- **Your task**: From the line with "let e := v / 16 % 8" through the line with "let step := 4 * 2 ^ (e + 1)", repeat the entries verbatim, both end lines included, and add nothing.

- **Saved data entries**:
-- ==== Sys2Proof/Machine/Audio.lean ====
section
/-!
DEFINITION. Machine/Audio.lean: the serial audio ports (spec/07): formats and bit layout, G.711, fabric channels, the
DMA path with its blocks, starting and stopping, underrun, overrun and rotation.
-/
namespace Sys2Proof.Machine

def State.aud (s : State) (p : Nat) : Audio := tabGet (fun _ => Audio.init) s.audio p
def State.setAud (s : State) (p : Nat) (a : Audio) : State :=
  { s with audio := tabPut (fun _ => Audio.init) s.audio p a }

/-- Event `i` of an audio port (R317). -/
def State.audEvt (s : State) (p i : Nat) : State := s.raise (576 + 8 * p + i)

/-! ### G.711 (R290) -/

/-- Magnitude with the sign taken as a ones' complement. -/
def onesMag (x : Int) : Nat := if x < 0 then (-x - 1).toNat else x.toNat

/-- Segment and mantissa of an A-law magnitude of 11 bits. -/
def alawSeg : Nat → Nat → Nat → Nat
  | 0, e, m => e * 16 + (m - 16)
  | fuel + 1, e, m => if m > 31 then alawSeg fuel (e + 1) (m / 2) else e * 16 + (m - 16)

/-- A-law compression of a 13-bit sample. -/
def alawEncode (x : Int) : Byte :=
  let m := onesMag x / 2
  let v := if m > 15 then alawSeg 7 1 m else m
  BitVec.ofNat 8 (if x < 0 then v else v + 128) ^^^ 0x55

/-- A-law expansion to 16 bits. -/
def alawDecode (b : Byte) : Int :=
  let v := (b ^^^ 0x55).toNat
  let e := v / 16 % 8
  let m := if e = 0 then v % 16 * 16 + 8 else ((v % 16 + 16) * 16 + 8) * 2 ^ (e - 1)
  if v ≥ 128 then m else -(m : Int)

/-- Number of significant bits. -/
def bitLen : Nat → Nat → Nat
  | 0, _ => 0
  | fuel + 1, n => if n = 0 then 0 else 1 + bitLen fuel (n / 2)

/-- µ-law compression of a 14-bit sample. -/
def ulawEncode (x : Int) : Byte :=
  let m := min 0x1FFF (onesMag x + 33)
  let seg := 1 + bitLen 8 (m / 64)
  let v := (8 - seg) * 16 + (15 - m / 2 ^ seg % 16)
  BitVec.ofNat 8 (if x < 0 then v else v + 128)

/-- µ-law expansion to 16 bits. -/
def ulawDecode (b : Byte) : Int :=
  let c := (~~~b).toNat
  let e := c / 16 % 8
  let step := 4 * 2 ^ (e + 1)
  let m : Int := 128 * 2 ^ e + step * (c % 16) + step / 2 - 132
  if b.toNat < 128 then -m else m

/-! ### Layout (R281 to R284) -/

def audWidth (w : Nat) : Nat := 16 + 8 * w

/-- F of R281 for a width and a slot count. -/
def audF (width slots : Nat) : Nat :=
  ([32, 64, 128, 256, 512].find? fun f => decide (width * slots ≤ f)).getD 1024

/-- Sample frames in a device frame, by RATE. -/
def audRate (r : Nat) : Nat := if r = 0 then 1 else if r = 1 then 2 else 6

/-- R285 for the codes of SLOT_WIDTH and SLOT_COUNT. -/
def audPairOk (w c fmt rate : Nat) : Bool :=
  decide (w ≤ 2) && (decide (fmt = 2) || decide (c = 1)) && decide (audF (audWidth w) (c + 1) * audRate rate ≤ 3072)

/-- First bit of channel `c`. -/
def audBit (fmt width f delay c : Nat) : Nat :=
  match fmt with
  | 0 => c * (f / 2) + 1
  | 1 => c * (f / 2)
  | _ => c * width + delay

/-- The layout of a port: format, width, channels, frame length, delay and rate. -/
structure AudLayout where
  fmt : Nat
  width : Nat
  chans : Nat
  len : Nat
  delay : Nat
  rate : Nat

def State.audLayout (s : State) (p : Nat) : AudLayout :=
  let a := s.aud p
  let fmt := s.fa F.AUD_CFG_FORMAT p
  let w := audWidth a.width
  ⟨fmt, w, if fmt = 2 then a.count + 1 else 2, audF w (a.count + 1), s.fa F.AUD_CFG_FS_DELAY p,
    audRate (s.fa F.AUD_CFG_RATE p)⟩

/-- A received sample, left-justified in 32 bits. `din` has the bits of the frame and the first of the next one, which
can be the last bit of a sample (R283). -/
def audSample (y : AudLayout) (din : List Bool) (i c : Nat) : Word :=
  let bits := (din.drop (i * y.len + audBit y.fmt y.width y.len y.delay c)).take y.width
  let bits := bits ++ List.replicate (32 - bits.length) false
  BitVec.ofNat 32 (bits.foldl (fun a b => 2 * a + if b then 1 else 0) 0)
--
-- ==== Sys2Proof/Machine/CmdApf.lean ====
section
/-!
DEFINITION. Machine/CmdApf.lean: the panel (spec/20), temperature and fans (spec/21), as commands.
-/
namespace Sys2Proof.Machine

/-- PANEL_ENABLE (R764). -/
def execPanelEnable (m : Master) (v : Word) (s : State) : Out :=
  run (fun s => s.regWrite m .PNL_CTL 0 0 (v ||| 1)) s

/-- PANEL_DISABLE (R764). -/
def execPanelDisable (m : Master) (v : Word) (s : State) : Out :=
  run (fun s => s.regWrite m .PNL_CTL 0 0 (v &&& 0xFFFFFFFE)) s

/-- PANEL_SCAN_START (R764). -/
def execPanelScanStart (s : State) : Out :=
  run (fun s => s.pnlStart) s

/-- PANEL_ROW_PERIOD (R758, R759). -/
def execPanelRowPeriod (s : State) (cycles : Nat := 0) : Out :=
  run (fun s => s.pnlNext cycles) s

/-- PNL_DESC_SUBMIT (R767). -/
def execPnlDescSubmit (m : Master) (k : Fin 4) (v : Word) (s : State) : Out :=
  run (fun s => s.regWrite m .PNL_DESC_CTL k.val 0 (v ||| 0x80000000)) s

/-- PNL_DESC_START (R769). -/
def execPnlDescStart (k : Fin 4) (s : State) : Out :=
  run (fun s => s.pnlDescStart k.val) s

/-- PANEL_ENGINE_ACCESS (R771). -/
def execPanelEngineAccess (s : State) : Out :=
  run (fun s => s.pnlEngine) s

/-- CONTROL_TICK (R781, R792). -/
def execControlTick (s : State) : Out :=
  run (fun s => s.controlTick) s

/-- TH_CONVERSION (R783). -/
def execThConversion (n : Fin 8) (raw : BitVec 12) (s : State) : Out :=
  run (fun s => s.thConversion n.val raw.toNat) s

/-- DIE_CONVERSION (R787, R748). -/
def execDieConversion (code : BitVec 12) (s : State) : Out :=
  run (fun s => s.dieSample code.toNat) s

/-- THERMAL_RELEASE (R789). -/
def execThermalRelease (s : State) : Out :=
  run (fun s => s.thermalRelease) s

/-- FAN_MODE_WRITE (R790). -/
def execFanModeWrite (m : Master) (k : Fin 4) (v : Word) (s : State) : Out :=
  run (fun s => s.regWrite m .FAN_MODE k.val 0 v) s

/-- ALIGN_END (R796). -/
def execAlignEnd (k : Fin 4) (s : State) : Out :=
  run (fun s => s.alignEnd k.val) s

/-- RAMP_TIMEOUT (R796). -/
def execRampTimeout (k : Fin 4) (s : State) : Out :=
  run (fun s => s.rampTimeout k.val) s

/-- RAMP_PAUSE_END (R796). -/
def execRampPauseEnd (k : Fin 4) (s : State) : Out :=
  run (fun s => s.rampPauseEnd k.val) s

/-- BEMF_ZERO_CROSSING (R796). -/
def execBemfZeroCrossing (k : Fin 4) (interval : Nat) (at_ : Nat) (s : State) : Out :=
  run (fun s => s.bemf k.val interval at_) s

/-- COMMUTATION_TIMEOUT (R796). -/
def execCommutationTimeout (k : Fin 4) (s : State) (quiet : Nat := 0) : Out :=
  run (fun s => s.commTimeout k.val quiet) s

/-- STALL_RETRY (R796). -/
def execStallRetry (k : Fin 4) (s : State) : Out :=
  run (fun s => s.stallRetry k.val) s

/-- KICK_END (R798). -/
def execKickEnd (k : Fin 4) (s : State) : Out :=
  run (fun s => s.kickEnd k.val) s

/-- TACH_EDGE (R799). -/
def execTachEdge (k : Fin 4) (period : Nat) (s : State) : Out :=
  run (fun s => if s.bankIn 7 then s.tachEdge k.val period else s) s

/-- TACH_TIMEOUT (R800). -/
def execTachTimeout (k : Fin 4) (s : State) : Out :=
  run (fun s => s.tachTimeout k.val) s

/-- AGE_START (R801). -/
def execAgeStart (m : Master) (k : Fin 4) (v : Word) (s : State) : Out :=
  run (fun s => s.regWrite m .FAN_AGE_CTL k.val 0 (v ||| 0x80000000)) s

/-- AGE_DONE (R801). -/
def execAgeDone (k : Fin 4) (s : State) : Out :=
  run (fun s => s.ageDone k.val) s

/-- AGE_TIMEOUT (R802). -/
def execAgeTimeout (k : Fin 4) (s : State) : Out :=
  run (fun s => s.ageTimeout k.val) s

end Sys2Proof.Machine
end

- **Output for this exercise**:
  let e := v / 16 % 8
  let m := if e = 0 then v % 16 * 16 + 8 else ((v % 16 + 16) * 16 + 8) * 2 ^ (e - 1)
  if v ≥ 128 then m else -(m : Int)

/-- Number of significant bits. -/
def bitLen : Nat → Nat → Nat
  | 0, _ => 0
  | fuel + 1, n => if n = 0 then 0 else 1 + bitLen fuel (n / 2)

/-- µ-law compression of a 14-bit sample. -/
def ulawEncode (x : Int) : Byte :=
  let m := min 0x1FFF (onesMag x + 33)
  let seg := 1 + bitLen 8 (m / 64)
  let v := (8 - seg) * 16 + (15 - m / 2 ^ seg % 16)
  BitVec.ofNat 8 (if x < 0 then v else v + 128)

/-- µ-law expansion to 16 bits. -/
def ulawDecode (b : Byte) : Int :=
  let c := (~~~b).toNat
  let e := c / 16 % 8
  let step := 4 * 2 ^ (e + 1)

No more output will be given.